A long-format historical account of the Green Belt has been waiting to be written. It’s amazing, given the extent to which the concept has become embedded in the national consciousness, that this is apparently the first attempt. To some extent, such a book could still be written.

Outskirts is no traditional history book. It comes close to anthropomorphising the Green Belt. Grindrod recalls his childhood experience in such a way that the two histories are woven together. Memories and facts for both family and Green Belt are placed side-by-side as if the latter was a relative that lived nearby and joined in on family trips. 

The book abounds with heart and soul.  There is an inescapable immediacy to the honest recollections of his parents: ‘John the dyslexic, Marj with her love of words... the indestructible superwoman, held together with Disprin, tea and irony.’ There is empathy throughout: ‘To city dwellers the Green Belt is tightening around our throats. To country folk we are ignorant barbarians, intent on its destruction.

This could make Outskirts the most popular contribution to Green Belt discussion in the past 50 years.

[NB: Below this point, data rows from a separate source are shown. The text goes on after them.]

theorem execHostWake_formed {fn value} (hs : s.Formed) : OutFormed (execHostWake fn value s) :=
  outFormed_ite hs (outFormed_ite hs (outFormed_next
    (State.ite_formed (State.with_formed hs) (State.postEvent_formed (State.with_formed hs)))))

theorem State.takePacket_formed {q chained} (hs : s.Formed) : (s.takePacket q chained).Formed :=
  ite_formed (updQueue_formed hs) (devWrite_formed hs)

theorem State.rejectPacket_formed {q ring code chained} (hs : s.Formed) :
    (s.rejectPacket q ring code chained).Formed :=
  completion_formed (takePacket_formed hs)

theorem State.acceptPacket_formed {q ring chained e p} (hs : s.Formed) :
    (s.acceptPacket q ring chained e p).Formed := by
  simp only [State.acceptPacket]
  refine refreshRunning_formed (with_formed (updContext_formed ?_))
  split
  · exact ite_formed (updContext_formed (takePacket_formed hs)) (takePacket_formed hs)
  · exact with_formed (takePacket_formed hs)

theorem State.packetMiss_formed {q va} (hs : s.Formed) : (s.packetMiss q va).Formed :=
  updQueue_formed (parkFault_formed hs)

theorem execPacketAccept_formed {queue} (hs : s.Formed) : OutFormed (execPacketAccept queue s) := by
  simp only [execPacketAccept]
  refine outFormed_ite (outFormed_next hs) (outFormed_ite (outFormed_next hs) ?_)
  split
  · exact outFormed_next hs
  · refine outFormed_ite (outFormed_next (State.stopQueue_formed (State.postEvent_formed hs))) ?_
    split
    · exact outFormed_next (State.packetMiss_formed hs)
    · exact outFormed_next (State.rejectPacket_formed hs)
    · refine outFormed_ite (outFormed_next (State.rejectPacket_formed hs))
        (outFormed_ite (outFormed_next (State.acceptPacket_formed hs)) ?_)
      split
      · exact outFormed_next (State.packetMiss_formed hs)
      · exact outFormed_next (State.rejectPacket_formed hs)
      · exact outFormed_next (State.acceptPacket_formed hs)

theorem execGrowGrant_formed {wave} (hs : s.Formed) : OutFormed (execGrowGrant wave s) := by
  simp only [execGrowGrant]
  split
  · exact outFormed_next hs
  · split
    · next e =>
      have := formed_of_eq (Ctx.of?_formed hs) e
      exact outFormed_next (Act.state_formed (Ctx.grow_formed this))
    · exact outFormed_next hs

theorem execHostEndsLaunch_formed {launch} (hs : s.Formed) :
    OutFormed (execHostEndsLaunch launch s) :=
  outFormed_ite hs (outFormed_next (State.endLaunch_formed (State.endNote_formed hs)))

theorem State.stepSlot_formed {q} (hs : s.Formed) : (s.stepSlot q).Formed := by
  unfold State.stepSlot
  refine ite_formed hs ?_
  split
  · exact mapQueue_formed hs
  · exact hs

theorem execSingleStep_formed {wave slice entry} (hs : s.Formed) :
    OutFormed (execSingleStep wave slice entry s) := by
  simp only [execSingleStep]
  refine outFormed_ite (outFormed_next hs) (outFormed_ite (outFormed_next hs) ?_)
  split
  · exact outFormed_next hs
  · exact outFormed_ite (outFormed_next hs) (outFormed_next
      (State.with_formed (State.refreshRunning_formed
      (State.updContext_formed (State.placeBlock_formed (State.stepSlot_formed hs))))))

/-! Partition (Partition.lean). -/

theorem State.extendMr_formed {i d} (hs : s.Formed) : (s.extendMr i d).Formed :=
  with_formed hs

theorem State.respond_formed {fn bs} (hs : s.Formed) : (s.respond fn bs).Formed :=
  with_formed hs

theorem State.refuseVendor_formed {fn} (hs : s.Formed) : (s.refuseVendor fn).Formed := by
  simp only [State.refuseVendor]
  refine with_formed ?_
  split
  · exact respond_formed hs
  · exact hs

theorem State.teardown_formed {fn} (hs : s.Formed) : (s.teardown fn).Formed :=
  refreshRunning_formed (refuseVendor_formed (updFunction_formed
    (with_formed (foldl_formed (cutCopies_formed (foldl_formed hs fun _ _ h => endContext_formed h))
    fun _ _ h => ite_formed (goEnd_formed h) h))))

theorem execTeardownComplete_formed {vf} (hs : s.Formed) : OutFormed (execTeardownComplete vf s) := by
  unfold execTeardownComplete
  split
  · exact outFormed_next hs
  · exact outFormed_ite (outFormed_next hs) (State.postEvent_formed (State.with_formed (State.updFunction_formed hs)))

theorem State.writeVf_formed {vf num v} (hs : s.Formed) : OptFormed (s.writeVf vf num v) :=
  optFormed_ite optFormed_none (optFormed_ite optFormed_none
    (optFormed_ite optFormed_none (optFormed_ite (optFormed_some (teardown_formed (updFunction_formed hs)))
    (optFormed_ite (optFormed_some (refreshRunning_formed
    (foldl_formed (updFunction_formed hs) fun _ _ h => stopQueue_formed h)))
    (optFormed_ite (optFormed_some (extendMr_formed (updFunction_formed hs)))
    (optFormed_some (updFunction_formed hs)))))))

theorem State.orSame_formed {r} (hs : s.Formed) (hr : OptFormed r) : (s.orSame r).Formed :=
  ite_formed hs (optFormed_getD hr hs)

theorem State.writeVfsel_formed {v} (hs : s.Formed) : OptFormed (s.writeVfsel v) :=
  optFormed_ite optFormed_none (optFormed_some (with_formed hs))

theorem execVfsel_formed {value} (hs : s.Formed) : OutFormed (execVfsel value s) :=
  outFormed_next (State.orSame_formed hs (State.writeVfsel_formed hs))

theorem State.hostEnd_formed {lid} (hs : s.Formed) : (s.hostEnd lid).Formed :=
  endLaunch_formed (endNote_formed hs)

theorem State.writeCrst_formed {v} (hs : s.Formed) : (s.writeCrst v).Formed := by
  simp only [State.writeCrst]
  generalize (if v.getLsbD 7 then Config.physFn else v.toNat % 128) = fn
  split
  · exact hs
  · split
    · exact State.updFunction_formed hs
    · refine State.refreshRunning_formed (State.recreate_formed
        (State.updContext_formed (State.endContext_formed ?_)))
      exact State.foldl_formed (State.updFunction_formed hs) fun s l hs => State.hostEnd_formed hs

theorem execCrst_formed {value} (hs : s.Formed) : OutFormed (execCrst value s) :=
  outFormed_next (State.writeCrst_formed hs)

theorem State.hypervisorClaim_formed {hcl} (hs : s.Formed) : (s.hypervisorClaim hcl).Formed :=
  with_formed hs

theorem State.writeClaim_formed {fn asid v host} (hs : s.Formed) :
    (s.writeClaim fn asid v host).Formed :=
  updContext_formed (ite_formed (hypervisorClaim_formed hs) hs)

theorem execCounterClaim_formed {fn asid value} (hs : s.Formed) :
    OutFormed (execCounterClaim fn asid value s) :=
  outFormed_next (State.writeClaim_formed hs)

theorem execHypervisorClaim_formed {hcl} (hs : s.Formed) : OutFormed (execHypervisorClaim hcl s) :=
  outFormed_next (State.hypervisorClaim_formed hs)

theorem State.answerPeer_formed {id a} (hs : s.Formed) : (s.answerPeer id a).Formed := by
  unfold State.answerPeer
  split
  · exact hs
  · dsimp only
    split
    · exact countNak_formed (with_formed hs)
    · exact updFunction_formed (with_formed hs)
    · exact hs

theorem State.servePeer_formed {fn node off ask own} (hs : s.Formed) :
    (s.servePeer fn node off ask own).Formed := by
  have hp : (s.peerAccess fadd32 fn off ask).1.Formed := peerAccess_formed hs
  simp only [State.servePeer]
  split
  · next e =>
    rw [e] at hp
    split
    · exact answerPeer_formed hp
    · exact with_formed hp
  · next e =>
    rw [e] at hp
    exact parkPeer_formed hp

theorem execPeerRequest_formed {fn node off ask} (hs : s.Formed) :
    OutFormed (execPeerRequest fn node off ask s) :=
  outFormed_next (State.servePeer_formed hs)

theorem execPeerReply_formed {req answer} (hs : s.Formed) :
    OutFormed (execPeerReply req answer s) :=
  outFormed_next (State.answerPeer_formed hs)

theorem execReservationLapse_formed {req} (hs : s.Formed) :
    OutFormed (execReservationLapse req s) := by
  unfold execReservationLapse
  split
  · exact outFormed_next hs
  · refine outFormed_ite (outFormed_next hs) ?_
    split
    · exact outFormed_next (State.answerPeer_formed hs)
    · exact outFormed_next (State.with_formed hs)
    · exact outFormed_next hs

theorem State.countSymbols_formed {lane n} (hs : s.Formed) : (s.countSymbols lane n).Formed :=
  ite_formed (record_formed (with_formed hs)) (with_formed hs)

theorem execFlitReceive_formed {port intact lane symbols} (hs : s.Formed) :
    OutFormed (execFlitReceive port intact lane symbols s) :=
  outFormed_ite (outFormed_next (State.with_formed (State.ite_formed hs (State.countSymbols_formed hs))))
    (outFormed_ite (outFormed_next (State.with_formed (State.ite_formed hs (State.countSymbols_formed hs))))
    (outFormed_next (State.postEvent_formed (State.with_formed
    (State.ite_formed hs (State.countSymbols_formed hs))))))

theorem State.sendSlots_formed {port n} (hs : s.Formed) : (s.sendSlots port n).Formed :=
  with_formed hs

theorem State.hostStore_formed {a bs} (hs : s.Formed) : (s.hostStore a bs).Formed :=
  writeBytes_formed (writeOuts_formed hs)

theorem execHostCoherenceInvalidation_formed {sector bytes} (hs : s.Formed) :
    OutFormed (execHostCoherenceInvalidation sector bytes s) :=
  outFormed_next (State.hostStore_formed (State.writeOuts_formed hs))

theorem execEviction_formed {core cluster sector} (hs : s.Formed) :
    OutFormed (execEviction core cluster sector s) :=
  outFormed_next (State.writeOuts_formed hs)

theorem State.deliverLoads_formed {lo hi w} (hs : s.Formed) : (s.deliverLoads lo hi w).Formed := by
  simp only [State.deliverLoads]
  split
  · exact hs
  · exact foldl_formed hs fun _ _ h => loadReturn_formed h

theorem execTlbInvalidation_formed {fn asid lo hi} (hs : s.Formed) :
    OutFormed (execTlbInvalidation fn asid lo hi s) :=
  outFormed_ite hs (outFormed_next (State.with_formed
    (State.flushEgress_formed (State.foldl_formed (State.with_formed hs) fun _ _ h => State.deliverLoads_formed h))))

theorem execTranslationFill_formed {die req} (hs : s.Formed) :
    OutFormed (execTranslationFill die req s) := by
  unfold execTranslationFill
  split
  · exact outFormed_next hs
  · dsimp only
    split
    · exact outFormed_next (State.updWave_formed (State.with_formed hs))
    · exact outFormed_next (State.updCore_formed (State.with_formed hs))
    · exact outFormed_next (State.updXctx_formed (State.with_formed hs))
    · exact outFormed_next (State.updQueue_formed (State.with_formed hs))
    · exact outFormed_next (State.sendReports_formed (State.updQueue_formed (State.with_formed hs)))
    · exact outFormed_next (State.servePeer_formed (State.with_formed hs))

theorem execFaultBufferRetry_formed {die} (hs : s.Formed) :
    OutFormed (execFaultBufferRetry die s) := by
  unfold execFaultBufferRetry
  refine State.ite_formed (State.foldl_formed (State.with_formed hs) fun _ _ h => ?_)
    (State.foldl_formed (State.foldl_formed (State.with_formed hs) fun _ _ h => ?_)
    fun _ _ h => State.sendReports_formed h)
  · split
    · exact State.servePeer_formed h
    · exact h
  · split
    · exact State.servePeer_formed h
    · exact h

end

end Sys2Proof.Machine
end

section
/-!
PROOFS. Reliability events, boot and the registers keep the canonical form of memory (R3, R165).
-/

namespace Sys2Proof.Machine

section
variable {s : State} {c : Ctx}

/-! Reliability (Reliability.lean). -/

theorem State.rollOne_formed {core t w} (hs : s.Formed) : (s.rollOne core t w).Formed := by
  simp only [State.rollOne]
  split
  · exact hs
  · exact updWave_formed hs

theorem State.withdraw_formed {core t ws} (hs : s.Formed) : (s.withdraw core t ws).Formed :=
  updCore_formed (foldl_formed hs fun _ _ h => dropUser_formed h)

The facts are there: the same facts as used in other reports, papers and articles. Yet, taking Amazon reader reviews as a litmus test, there are no indignant calls to arms, no accusations of vested interests or collusion. Of the 21 posts thus far, all offer four or five stars.

In 1993 John Major spoke to the Conservative Group for Europe about another defining issue of our age. He conjured a vision of Britain as ‘the country of long shadows on county grounds, warm beer, invincible green suburbs, dog lovers and pools fillers’ in which ‘we trust our own integrity as a people quite enough to fear nothing in Europe’. Grindrod expresses no clear opinion, but Outskirts could be read as an everyman’s re-making of the same case.

Outskirts blends recollection of days out with a tale that takes us from Thomas More’s Utopia (1516) to the present day, reminding us how the often emotive and irrational feelings that make us human are so instinctively imprinted upon otherwise straightforward and rational public policies. Grindrod reveals how a simple technical designation can become something so meaningful to so many people. If for no other reason, this makes it a must read.